- Title: Founder of the Sautrāntika school of Buddhism

Personal life
- Born: 3rd century CE

Religious life
- Religion: Buddhism

= Kumāralāta =

Founder of the Sautrāntika school of Buddhism

Kumāralāta (3rd century) was an Indian founder of the Sautrāntika school of Buddhism.

==Biography==
He was a native of Taxila. According to the Chinese sources, he moved to Kabandha, where the king of the country gave him a splendid monastery in an old palace. He was known all over the Buddhist world for his genius, great learning and abilities; he also had influence on the development of Japanese Buddhism. He was considered one of the "four Suns illuminating the world", other three being Aśvaghoṣa, Aryadeva and Nagarjuna.

==Works==
The founding of the Sautrāntika school is attributed to the elder Kumāralāta (c. 3rd century CE), author of a "collection of dṛṣtānta" (Dṛṣtāntapaṅkti) called the Kalpanāmaṇḍitīkā. The Sautrāntikas were sometimes also called "disciples of Kumāralāta". According to the Chinese sources, Harivarman (250-350 CE) was a student of Kumāralāta who became disillusioned with Buddhist Abhidharma and then wrote the Tattvasiddhi-śāstra in order to "eliminate confusion and abandon the later developments, with the hope of returning to the origin". This writing then formed the basis of formation of Jōjitsu school of Japanese Buddhism.

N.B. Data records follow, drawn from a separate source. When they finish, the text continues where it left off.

-- ==== Sys2Proof/Machine/Ops.lean ====
section
/-! DEFINITION. The named operations over memory and registers: the pseudocode primitives of 00_scope.md R7, "the only
ways a rule touches state". Each takes the state last, so a meaning reads as a pipeline in the order of its rule's
pseudocode. Raising an error, the machine's only exception entry (R199), is `raise`. -/

namespace Sys2Proof.Machine

open Sys2Proof

/-! ### Memory (20_memory.md) -/

/-- What an unlisted address reads as: its reset contents with the default FONT (R25, R31), the font below 0x050 and 0 above.
With another FONT reset lists the cells that differ (resetWith), so this is a matter of the list's form only (log 19). -/
def Memory.unlisted (a : Nat) : Byte := if a < Config.fontLen then defaultFontByte a else 0#8

/-- The byte listed for an address, if there is one. -/
def Memory.lookup : Memory → Nat → Option Byte
  | [], _ => none
  | (k, b) :: m, a => if k = a then some b else Memory.lookup m a

/-- The byte at an address (R36: reading has no side effect). -/
def Memory.read (m : Memory) (a : Addr) : Byte := (Memory.lookup m a.toNat).getD (Memory.unlisted a.toNat)

/-- The memory without any entry for an address. -/
def Memory.erase : Memory → Nat → Memory
  | [], _ => []
  | (k, b) :: m, a => if k = a then Memory.erase m a else (k, b) :: Memory.erase m a

/-- The memory with an entry for an address, at its place in the order of addresses. -/
def Memory.insert : Memory → Nat → Byte → Memory
  | [], a, c => [(a, c)]
  | (k, b) :: m, a, c =>
    if k < a then (k, b) :: Memory.insert m a c
    else if k = a then (a, c) :: m
    else (a, c) :: (k, b) :: m

/-- Store a byte (R32). Writing what an unlisted address reads as removes the entry, so equal memories are equal lists. -/
def Memory.write (m : Memory) (a : Addr) (b : Byte) : Memory :=
  if b = Memory.unlisted a.toNat then Memory.erase m a.toNat else Memory.insert m a.toNat b

/-- The canonical form: addresses strictly rising and inside the address space, no entry equal to what its address reads
as unlisted. -/
abbrev Memory.wf (m : Memory) : Prop :=
  m.Pairwise (fun c d => c.1 < d.1) ∧ ∀ c ∈ m, c.1 < Config.memSize ∧ c.2 ≠ Memory.unlisted c.1

/-- Any non-negative address, reduced modulo 4096 (R32, D4). -/
def memAddr (addr : Nat) : Addr := BitVec.ofNat 12 addr

/-- `MemRead(addr, 1)` (R32). -/
def memRead (addr : Nat) (s : State) : Byte := Memory.read s.mem (memAddr addr)

/-- `MemWrite(addr, 1, b)` (R32). -/
def memWrite (addr : Nat) (b : Byte) (s : State) : State := { s with mem := Memory.write s.mem (memAddr addr) b }

/-! ### Registers (10_state.md) -/

/-- `V[x]` (R11). -/
def readV (x : Nibble) (s : State) : Byte := s.v[x.toNat]'x.isLt

/-- `V[x] <- b` (R11): every register, VF included, is an ordinary register. -/
def writeV (x : Nibble) (b : Byte) (s : State) : State := { s with v := s.v.set x.toNat b x.isLt }

/-- The index of VF (R12). -/
def vf : Nibble := 15#4

/-- `I <- a` (R14). -/
def writeI (a : Addr) (s : State) : State := { s with i := a }

/-- `PC <- target` (R13). -/
def writePc (a : Addr) (s : State) : State := { s with pc := a }

/-- `advance(n)`: PC <- (PC + n) mod 4096 (R75, D6). -/
def advance (n : Nat) (s : State) : State := writePc (BitVec.ofNat 12 (s.pc.toNat + n)) s

/-- `DT <- b` (R16). -/
def writeDt (b : Byte) (s : State) : State := { s with dt := b }

/-- `ST <- b` (R17). -/
def writeSt (b : Byte) (s : State) : State := { s with st := b }

/-! ### The call stack (R15) -/

/-- Push the un-advanced PC and increment SP; none when the stack is full (R113). -/
def pushPc (s : State) : Option State :=
  if h : s.sp.val < 16 then
    some { s with stack := s.stack.set s.sp.val s.pc h, sp := ⟨s.sp.val + 1, by omega⟩ }
  else none

/-- Decrement SP, then PC <- STACK[SP]; none when the stack is empty (R111). The popped entry keeps its value (R15,
D16). -/
def popPc (s : State) : Option State :=
  if h : 0 < s.sp.val then
    some { s with sp := ⟨s.sp.val - 1, by omega⟩, pc := s.stack[s.sp.val - 1]'(by omega) }
  else none

/-! ### The display (R19, R18) -/

/-- The pixel at column x, row y, each coordinate reduced modulo the grid (R173, D7). -/
def FrameBuffer.get (f : FrameBuffer) (x y : Nat) : Bool :=
  (f[y % 32]'(Nat.mod_lt y (by decide)))[x % 64]'(Nat.mod_lt x (by decide))

/-- The buffer with the pixel at column x, row y flipped, each coordinate reduced modulo the grid (R173, D7). -/
def FrameBuffer.flip (f : FrameBuffer) (x y : Nat) : FrameBuffer :=
  f.set (y % 32)
    ((f[y % 32]'(Nat.mod_lt y (by decide))).set (x % 64) (!FrameBuffer.get f x y) (Nat.mod_lt x (by decide)))
    (Nat.mod_lt y (by decide))

/-- The clear display. -/
def FrameBuffer.clear : FrameBuffer := Vector.replicate 32 (Vector.replicate 64 false)

/-- `FB <- f`. -/
def writeFb (f : FrameBuffer) (s : State) : State := { s with fb := f }

/-- `DRAW_FLAG <- 1` (R18). -/
def markRedraw (s : State) : State := { s with drawFlag := true }

/-! ### Keys and the random byte (R20, R156) -/

/-- `KEY[k]` (R20): read-only to instructions. -/
def keyPressed (k : Nibble) (s : State) : Bool := s.key[k.toNat]'k.isLt

/-- The byte the next `RND()` returns: a free value (R7, R156, D9). -/
def rndByte (s : State) : Byte := Config.rndByte s.rndIndex

/-- One byte has been drawn: the next `RND()` is fresh. -/
def consumeRnd (s : State) : State := { s with rndIndex := s.rndIndex + 1 }

/-! ### How a step ends (R77, R199) -/

/-- The MODEL's output latch for the step outcome (R77). -/
def setOutcome (o : StepOutcome) (s : State) : State := { s with outcome := o }

/-- The MODEL's output latch for TONE (R76). -/
def setTone (b : Bool) (s : State) : State := { s with tone := b }

/-- The instruction executed: outcome `Completed` (R77). -/
def completed (s : State) : Result := .next (setOutcome .completed s)

/-- No progress: outcome `Blocked` (R77, R79). -/
def blocked (s : State) : Result := .next (setOutcome .blocked s)

/-- `raise <Error>`: TAKING AN EXCEPTION in this machine (R199). The step ends and the error goes to the host; nothing is
saved and nothing changes (R78), control goes nowhere inside the machine, and there is no return from it (R200). -/
def raise (f : Fault) : Result := .fault f

end Sys2Proof.Machine
end

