/-- After storing n registers (n at most 16) the byte at I + k is V[k] for k below n, and every other byte is as
before. -/
theorem storeV_read (n : Nat) (hn : n ≤ 16) (s : State) (a : Addr) :
    byteAt a (storeV n s) =
      if (a - s.i).toNat < n then readV (BitVec.ofNat 4 (a - s.i).toNat) s else byteAt a s := by
  induction n with
  | zero => simp [storeV]
  | succ n ih =>
    have hstep : storeV (n + 1) s = memWrite (indexed n s) (readV (BitVec.ofNat 4 n) s) (storeV n s) := by
      simp [storeV, List.range_succ]
    have hat : memAddr a.toNat = memAddr (indexed n s) ↔ (a - s.i).toNat = n := by
      have := a.isLt; have := s.i.isLt
      rw [memAddr_toNat, memAddr, indexed, ← BitVec.toNat_inj, BitVec.toNat_ofNat, BitVec.toNat_sub]
      omega
    rw [hstep, byteAt, memRead_memWrite]
    by_cases h : (a - s.i).toNat = n
    · rw [if_pos (hat.mpr h), if_pos (by omega), h]
    · rw [if_neg (fun e => h (hat.mp e))]
      have := ih (by omega)
      rw [byteAt] at this
      rw [this]
      by_cases h2 : (a - s.i).toNat < n
      · rw [if_pos h2, if_pos (by omega)]
      · rw [if_neg h2, if_neg (by omega)]

/-- Storing registers keeps the canonical form. -/
theorem storeV_wf (n : Nat) (s : State) (h : Memory.wf s.mem) : Memory.wf (storeV n s).mem := by
  unfold storeV
  induction n with
  | zero => exact h
  | succ n ih => rw [List.range_succ, List.foldl_append]; exact memWrite_wf _ _ ih

/-- Loading registers changes nothing but V. -/
theorem loadV_frame (n : Nat) (s : State) : loadV n s = { s with v := (loadV n s).v } := by
  unfold loadV
  induction n with
  | zero => rfl
  | succ n ih => rw [List.range_succ, List.foldl_append, ih]; rfl

/-- After loading n registers (n at most 16) V[k] is the byte at I + k for k below n, and every other register is as
before. -/
theorem loadV_read (n : Nat) (hn : n ≤ 16) (s : State) (k : Nibble) :
    readV k (loadV n s) = if k.toNat < n then memRead (s.i.toNat + k.toNat) s else readV k s := by
  induction n with
  | zero => simp [loadV]
  | succ n ih =>
    have hstep : loadV (n + 1) s = writeV (BitVec.ofNat 4 n) (memRead (indexed n s) s) (loadV n s) := by
      simp [loadV, List.range_succ]
    have hk : k = BitVec.ofNat 4 n ↔ k.toNat = n := by
      rw [← BitVec.toNat_inj, BitVec.toNat_ofNat]; omega
    rw [hstep, readV_writeV, ih (by omega)]
    by_cases h : k.toNat = n
    · rw [if_pos (hk.mpr h), if_pos (by omega), h, indexed]
    · rw [if_neg (fun e => h (hk.mp e))]
      by_cases h2 : k.toNat < n
      · rw [if_pos h2, if_pos (by omega)]
      · rw [if_neg h2, if_neg (by omega)]

/-! ### Loading an image (R223) -/

/-- Storing an image changes nothing but memory. -/
theorem storeImage_frame (bs : List Byte) (a : Nat) (s : State) :
    storeImage bs a s = { s with mem := (storeImage bs a s).mem } := by
  induction bs generalizing a s with
  | nil => rfl
  | cons b bs ih => simp only [storeImage]; rw [ih]; rfl

/-- Storing an image keeps the canonical form. -/
theorem storeImage_wf (bs : List Byte) (a : Nat) (s : State) (h : Memory.wf s.mem) :
    Memory.wf (storeImage bs a s).mem := by
  induction bs generalizing a s with
  | nil => exact h
  | cons b bs ih => exact ih _ _ (memWrite_wf _ _ h)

Kumāralāta's work Kalpanāmaṇḍitikā Dṛṣṭāntapaṅkti (“Garland of Examples,” henceforth Kumāralāta's Garland) reflects an urgent statement of the core values of Buddhist urban businesspeople. According to Loukota Sanclemente and Diego, it emphasize both religious piety and the pursuit of wealth, a concern for social respectability, a strong work ethic, and an emphasis on rational decision-making. These values inform Kumāralāta's religious vision of poverty and wealth. His vision of religious giving conjugates economic behavior and religious doctrine, and the outcome is a model that confers religious legitimation to the pursuit of wealth but also an economic outlet for religious fervor and a solid financial basis for the monastic establishment, depicted by Kumāralāta in close interdependence with the laity and, most importantly, within the same social class.